▶

/-! ### inRewind -/

@[simp] theorem inRewind_params (s : State) : (inRewind s).params = s.params := (rfl)
@[simp] theorem inRewind_pending (s : State) : (inRewind s).pending = s.pending := (rfl)
@[simp] theorem inRewind_done (s : State) : (inRewind s).done = s.done := (rfl)
@[simp] theorem inRewind_err (s : State) : (inRewind s).err = s.err := (rfl)
@[simp] theorem inRewind_ign (s : State) : (inRewind s).ign = s.ign := (rfl)
@[simp] theorem inRewind_errCode (s : State) : (inRewind s).errCode = s.errCode := (rfl)
@[simp] theorem inRewind_lastOp (s : State) : (inRewind s).lastOp = s.lastOp := (rfl)
@[simp] theorem inRewind_errStep (s : State) : (inRewind s).errStep = s.errStep := (rfl)
@[simp] theorem inRewind_freqV (s : State) : (inRewind s).freqV = s.freqV := (rfl)
@[simp] theorem inRewind_treeV (s : State) : (inRewind s).treeV = s.treeV := (rfl)
@[simp] theorem inRewind_codeV (s : State) : (inRewind s).codeV = s.codeV := (rfl)
@[simp] theorem inRewind_hdrV (s : State) : (inRewind s).hdrV = s.hdrV := (rfl)
@[simp] theorem inRewind_treeSrc (s : State) : (inRewind s).treeSrc = s.treeSrc := (rfl)
@[simp] theorem inRewind_errInfo (s : State) : (inRewind s).errInfo = s.errInfo := (rfl)
@[simp] theorem inRewind_ie (s : State) : (inRewind s).ie = s.ie := (rfl)
@[simp] theorem inRewind_inCount (s : State) : (inRewind s).inCount = s.inCount := (rfl)
@[simp] theorem inRewind_encCount (s : State) : (inRewind s).encCount = s.encCount := (rfl)
@[simp] theorem inRewind_decCount (s : State) : (inRewind s).decCount = s.decCount := (rfl)
@[simp] theorem inRewind_outBits (s : State) : (inRewind s).outBits = s.outBits := (rfl)
@[simp] theorem inRewind_hdrBits (s : State) : (inRewind s).hdrBits = s.hdrBits := (rfl)
@[simp] theorem inRewind_index (s : State) : (inRewind s).index = s.index := (rfl)
@[simp] theorem inRewind_wsel (s : State) : (inRewind s).wsel = s.wsel := (rfl)
@[simp] theorem inRewind_freq (s : State) : (inRewind s).freq = s.freq := (rfl)
@[simp] theorem inRewind_nodes (s : State) : (inRewind s).nodes = s.nodes := (rfl)
@[simp] theorem inRewind_nodeCount (s : State) : (inRewind s).nodeCount = s.nodeCount := (rfl)
@[simp] theorem inRewind_root (s : State) : (inRewind s).root = s.root := (rfl)
@[simp] theorem inRewind_codes (s : State) : (inRewind s).codes = s.codes := (rfl)
@[simp] theorem inRewind_inBytes (s : State) : (inRewind s).inBytes = s.inBytes := (rfl)
@[simp] theorem inRewind_inPos (s : State) : (inRewind s).inPos = 0 := (rfl)
@[simp] theorem inRewind_out (s : State) : (inRewind s).out = s.out := (rfl)
@[simp] theorem inRewind_host (s : State) : (inRewind s).host = s.host := (rfl)
@[simp] theorem inRewind_reads (s : State) : (inRewind s).reads = s.reads := (rfl)
@[simp] theorem inRewind_schedule (s : State) : (inRewind s).schedule = s.schedule := (rfl)
@[simp] theorem inRewind_draws (s : State) : (inRewind s).draws = s.draws := (rfl)

/-! ### outWrite -/

@[simp] theorem outWrite_params (n : Nat) (v : BitVec n) (s : State) : (outWrite n v s).params = s.params := (rfl)
@[simp] theorem outWrite_pending (n : Nat) (v : BitVec n) (s : State) : (outWrite n v s).pending = s.pending := (rfl)
@[simp] theorem outWrite_done (n : Nat) (v : BitVec n) (s : State) : (outWrite n v s).done = s.done := (rfl)
@[simp] theorem outWrite_err (n : Nat) (v : BitVec n) (s : State) : (outWrite n v s).err = s.err := (rfl)
@[simp] theorem outWrite_ign (n : Nat) (v : BitVec n) (s : State) : (outWrite n v s).ign = s.ign := (rfl)
@[simp] theorem outWrite_errCode (n : Nat) (v : BitVec n) (s : State) : (outWrite n v s).errCode = s.errCode := (rfl)
@[simp] theorem outWrite_lastOp (n : Nat) (v : BitVec n) (s : State) : (outWrite n v s).lastOp = s.lastOp := (rfl)
@[simp] theorem outWrite_errStep (n : Nat) (v : BitVec n) (s : State) : (outWrite n v s).errStep = s.errStep := (rfl)
@[simp] theorem outWrite_freqV (n : Nat) (v : BitVec n) (s : State) : (outWrite n v s).freqV = s.freqV := (rfl)
@[simp] theorem outWrite_treeV (n : Nat) (v : BitVec n) (s : State) : (outWrite n v s).treeV = s.treeV := (rfl)
@[simp] theorem outWrite_codeV (n : Nat) (v : BitVec n) (s : State) : (outWrite n v s).codeV = s.codeV := (rfl)
@[simp] theorem outWrite_hdrV (n : Nat) (v : BitVec n) (s : State) : (outWrite n v s).hdrV = s.hdrV := (rfl)
@[simp] theorem outWrite_treeSrc (n : Nat) (v : BitVec n) (s : State) : (outWrite n v s).treeSrc = s.treeSrc := (rfl)
@[simp] theorem outWrite_errInfo (n : Nat) (v : BitVec n) (s : State) : (outWrite n v s).errInfo = s.errInfo := (rfl)
@[simp] theorem outWrite_ie (n : Nat) (v : BitVec n) (s : State) : (outWrite n v s).ie = s.ie := (rfl)
@[simp] theorem outWrite_inCount (n : Nat) (v : BitVec n) (s : State) : (outWrite n v s).inCount = s.inCount := (rfl)
@[simp] theorem outWrite_encCount (n : Nat) (v : BitVec n) (s : State) : (outWrite n v s).encCount = s.encCount := (rfl)
@[simp] theorem outWrite_decCount (n : Nat) (v : BitVec n) (s : State) : (outWrite n v s).decCount = s.decCount := (rfl)
@[simp] theorem outWrite_outBits (n : Nat) (v : BitVec n) (s : State) : (outWrite n v s).outBits = s.outBits + BitVec.ofNat 32 n := (rfl)
@[simp] theorem outWrite_hdrBits (n : Nat) (v : BitVec n) (s : State) : (outWrite n v s).hdrBits = s.hdrBits := (rfl)
@[simp] theorem outWrite_index (n : Nat) (v : BitVec n) (s : State) : (outWrite n v s).index = s.index := (rfl)
@[simp] theorem outWrite_wsel (n : Nat) (v : BitVec n) (s : State) : (outWrite n v s).wsel = s.wsel := (rfl)
@[simp] theorem outWrite_freq (n : Nat) (v : BitVec n) (s : State) : (outWrite n v s).freq = s.freq := (rfl)
@[simp] theorem outWrite_nodes (n : Nat) (v : BitVec n) (s : State) : (outWrite n v s).nodes = s.nodes := (rfl)
@[simp] theorem outWrite_nodeCount (n : Nat) (v : BitVec n) (s : State) : (outWrite n v s).nodeCount = s.nodeCount := (rfl)
@[simp] theorem outWrite_root (n : Nat) (v : BitVec n) (s : State) : (outWrite n v s).root = s.root := (rfl)
@[simp] theorem outWrite_codes (n : Nat) (v : BitVec n) (s : State) : (outWrite n v s).codes = s.codes := (rfl)
@[simp] theorem outWrite_inBytes (n : Nat) (v : BitVec n) (s : State) : (outWrite n v s).inBytes = s.inBytes := (rfl)
@[simp] theorem outWrite_inPos (n : Nat) (v : BitVec n) (s : State) : (outWrite n v s).inPos = s.inPos := (rfl)
@[simp] theorem outWrite_out (n : Nat) (v : BitVec n) (s : State) : (outWrite n v s).out = s.out ++ bin n v := (rfl)
@[simp] theorem outWrite_host (n : Nat) (v : BitVec n) (s : State) : (outWrite n v s).host = s.host := (rfl)
@[simp] theorem outWrite_reads (n : Nat) (v : BitVec n) (s : State) : (outWrite n v s).reads = s.reads := (rfl)
@[simp] theorem outWrite_schedule (n : Nat) (v : BitVec n) (s : State) : (outWrite n v s).schedule = s.schedule := (rfl)
@[simp] theorem outWrite_draws (n : Nat) (v : BitVec n) (s : State) : (outWrite n v s).draws = s.draws := (rfl)

/-! ### outFlush -/

@[simp] theorem outFlush_params (s : State) : (outFlush s).params = s.params := (rfl)
@[simp] theorem outFlush_pending (s : State) : (outFlush s).pending = s.pending := (rfl)
@[simp] theorem outFlush_done (s : State) : (outFlush s).done = s.done := (rfl)
@[simp] theorem outFlush_err (s : State) : (outFlush s).err = s.err := (rfl)
@[simp] theorem outFlush_ign (s : State) : (outFlush s).ign = s.ign := (rfl)
@[simp] theorem outFlush_errCode (s : State) : (outFlush s).errCode = s.errCode := (rfl)
@[simp] theorem outFlush_lastOp (s : State) : (outFlush s).lastOp = s.lastOp := (rfl)
@[simp] theorem outFlush_errStep (s : State) : (outFlush s).errStep = s.errStep := (rfl)
@[simp] theorem outFlush_freqV (s : State) : (outFlush s).freqV = s.freqV := (rfl)
@[simp] theorem outFlush_treeV (s : State) : (outFlush s).treeV = s.treeV := (rfl)
@[simp] theorem outFlush_codeV (s : State) : (outFlush s).codeV = s.codeV := (rfl)
@[simp] theorem outFlush_hdrV (s : State) : (outFlush s).hdrV = s.hdrV := (rfl)
@[simp] theorem outFlush_treeSrc (s : State) : (outFlush s).treeSrc = s.treeSrc := (rfl)
@[simp] theorem outFlush_errInfo (s : State) : (outFlush s).errInfo = s.errInfo := (rfl)
@[simp] theorem outFlush_ie (s : State) : (outFlush s).ie = s.ie := (rfl)
@[simp] theorem outFlush_inCount (s : State) : (outFlush s).inCount = s.inCount := (rfl)
@[simp] theorem outFlush_encCount (s : State) : (outFlush s).encCount = s.encCount := (rfl)
@[simp] theorem outFlush_decCount (s : State) : (outFlush s).decCount = s.decCount := (rfl)
@[simp] theorem outFlush_outBits (s : State) : (outFlush s).outBits = s.outBits := (rfl)
@[simp] theorem outFlush_hdrBits (s : State) : (outFlush s).hdrBits = s.hdrBits := (rfl)
@[simp] theorem outFlush_index (s : State) : (outFlush s).index = s.index := (rfl)
@[simp] theorem outFlush_wsel (s : State) : (outFlush s).wsel = s.wsel := (rfl)
@[simp] theorem outFlush_freq (s : State) : (outFlush s).freq = s.freq := (rfl)
@[simp] theorem outFlush_nodes (s : State) : (outFlush s).nodes = s.nodes := (rfl)
@[simp] theorem outFlush_nodeCount (s : State) : (outFlush s).nodeCount = s.nodeCount := (rfl)
@[simp] theorem outFlush_root (s : State) : (outFlush s).root = s.root := (rfl)
@[simp] theorem outFlush_codes (s : State) : (outFlush s).codes = s.codes := (rfl)
@[simp] theorem outFlush_inBytes (s : State) : (outFlush s).inBytes = s.inBytes := (rfl)
@[simp] theorem outFlush_inPos (s : State) : (outFlush s).inPos = s.inPos := (rfl)
@[simp] theorem outFlush_out (s : State) : (outFlush s).out = s.out ++ padding s.out.length := (rfl)
@[simp] theorem outFlush_host (s : State) : (outFlush s).host = s.host := (rfl)
@[simp] theorem outFlush_reads (s : State) : (outFlush s).reads = s.reads := (rfl)
@[simp] theorem outFlush_schedule (s : State) : (outFlush s).schedule = s.schedule := (rfl)
@[simp] theorem outFlush_draws (s : State) : (outFlush s).draws = s.draws := (rfl)

/-! ### alloc -/

@[simp] theorem alloc_params (n : Node) (s : State) : (alloc n s).params = s.params := (rfl)
@[simp] theorem alloc_pending (n : Node) (s : State) : (alloc n s).pending = s.pending := (rfl)
@[simp] theorem alloc_done (n : Node) (s : State) : (alloc n s).done = s.done := (rfl)
@[simp] theorem alloc_err (n : Node) (s : State) : (alloc n s).err = s.err := (rfl)
@[simp] theorem alloc_ign (n : Node) (s : State) : (alloc n s).ign = s.ign := (rfl)
@[simp] theorem alloc_errCode (n : Node) (s : State) : (alloc n s).errCode = s.errCode := (rfl)
@[simp] theorem alloc_lastOp (n : Node) (s : State) : (alloc n s).lastOp = s.lastOp := (rfl)
@[simp] theorem alloc_errStep (n : Node) (s : State) : (alloc n s).errStep = s.errStep := (rfl)
@[simp] theorem alloc_freqV (n : Node) (s : State) : (alloc n s).freqV = s.freqV := (rfl)
@[simp] theorem alloc_treeV (n : Node) (s : State) : (alloc n s).treeV = s.treeV := (rfl)
@[simp] theorem alloc_codeV (n : Node) (s : State) : (alloc n s).codeV = s.codeV := (rfl)
@[simp] theorem alloc_hdrV (n : Node) (s : State) : (alloc n s).hdrV = s.hdrV := (rfl)
@[simp] theorem alloc_treeSrc (n : Node) (s : State) : (alloc n s).treeSrc = s.treeSrc := (rfl)
@[simp] theorem alloc_errInfo (n : Node) (s : State) : (alloc n s).errInfo = s.errInfo := (rfl)
@[simp] theorem alloc_ie (n : Node) (s : State) : (alloc n s).ie = s.ie := (rfl)
@[simp] theorem alloc_inCount (n : Node) (s : State) : (alloc n s).inCount = s.inCount := (rfl)
@[simp] theorem alloc_encCount (n : Node) (s : State) : (alloc n s).encCount = s.encCount := (rfl)
@[simp] theorem alloc_decCount (n : Node) (s : State) : (alloc n s).decCount = s.decCount := (rfl)
@[simp] theorem alloc_outBits (n : Node) (s : State) : (alloc n s).outBits = s.outBits := (rfl)
@[simp] theorem alloc_hdrBits (n : Node) (s : State) : (alloc n s).hdrBits = s.hdrBits := (rfl)
@[simp] theorem alloc_index (n : Node) (s : State) : (alloc n s).index = s.index := (rfl)
@[simp] theorem alloc_wsel (n : Node) (s : State) : (alloc n s).wsel = s.wsel := (rfl)
@[simp] theorem alloc_freq (n : Node) (s : State) : (alloc n s).freq = s.freq := (rfl)
@[simp] theorem alloc_nodes (n : Node) (s : State) : (alloc n s).nodes = memSet nodeDefault s.nodes s.nodeCount.toNat n := (rfl)
@[simp] theorem alloc_nodeCount (n : Node) (s : State) : (alloc n s).nodeCount = s.nodeCount + 1 := (rfl)
@[simp] theorem alloc_root (n : Node) (s : State) : (alloc n s).root = s.root := (rfl)
@[simp] theorem alloc_codes (n : Node) (s : State) : (alloc n s).codes = s.codes := (rfl)
@[simp] theorem alloc_inBytes (n : Node) (s : State) : (alloc n s).inBytes = s.inBytes := (rfl)
@[simp] theorem alloc_inPos (n : Node) (s : State) : (alloc n s).inPos = s.inPos := (rfl)
@[simp] theorem alloc_out (n : Node) (s : State) : (alloc n s).out = s.out := (rfl)
@[simp] theorem alloc_host (n : Node) (s : State) : (alloc n s).host = s.host := (rfl)
@[simp] theorem alloc_reads (n : Node) (s : State) : (alloc n s).reads = s.reads := (rfl)
@[simp] theorem alloc_schedule (n : Node) (s : State) : (alloc n s).schedule = s.schedule := (rfl)
@[simp] theorem alloc_draws (n : Node) (s : State) : (alloc n s).draws = s.draws := (rfl)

◀

REQUIRED ACTION → Look above for the line with "n s).inCount = s.inCount := (rfl)" and the line with "n s).codes = s.codes := (rfl)"; transcribe both and all lines in between, exactly, and nothing else.

SOLUTION TO THIS EXERCISE →
@[simp] theorem alloc_inCount (n : Node) (s : State) : (alloc n s).inCount = s.inCount := (rfl)
@[simp] theorem alloc_encCount (n : Node) (s : State) : (alloc n s).encCount = s.encCount := (rfl)
@[simp] theorem alloc_decCount (n : Node) (s : State) : (alloc n s).decCount = s.decCount := (rfl)
@[simp] theorem alloc_outBits (n : Node) (s : State) : (alloc n s).outBits = s.outBits := (rfl)
@[simp] theorem alloc_hdrBits (n : Node) (s : State) : (alloc n s).hdrBits = s.hdrBits := (rfl)
@[simp] theorem alloc_index (n : Node) (s : State) : (alloc n s).index = s.index := (rfl)
@[simp] theorem alloc_wsel (n : Node) (s : State) : (alloc n s).wsel = s.wsel := (rfl)
@[simp] theorem alloc_freq (n : Node) (s : State) : (alloc n s).freq = s.freq := (rfl)
@[simp] theorem alloc_nodes (n : Node) (s : State) : (alloc n s).nodes = memSet nodeDefault s.nodes s.nodeCount.toNat n := (rfl)
@[simp] theorem alloc_nodeCount (n : Node) (s : State) : (alloc n s).nodeCount = s.nodeCount + 1 := (rfl)
@[simp] theorem alloc_root (n : Node) (s : State) : (alloc n s).root = s.root := (rfl)
@[simp] theorem alloc_codes (n : Node) (s : State) : (alloc n s).codes = s.codes := (rfl)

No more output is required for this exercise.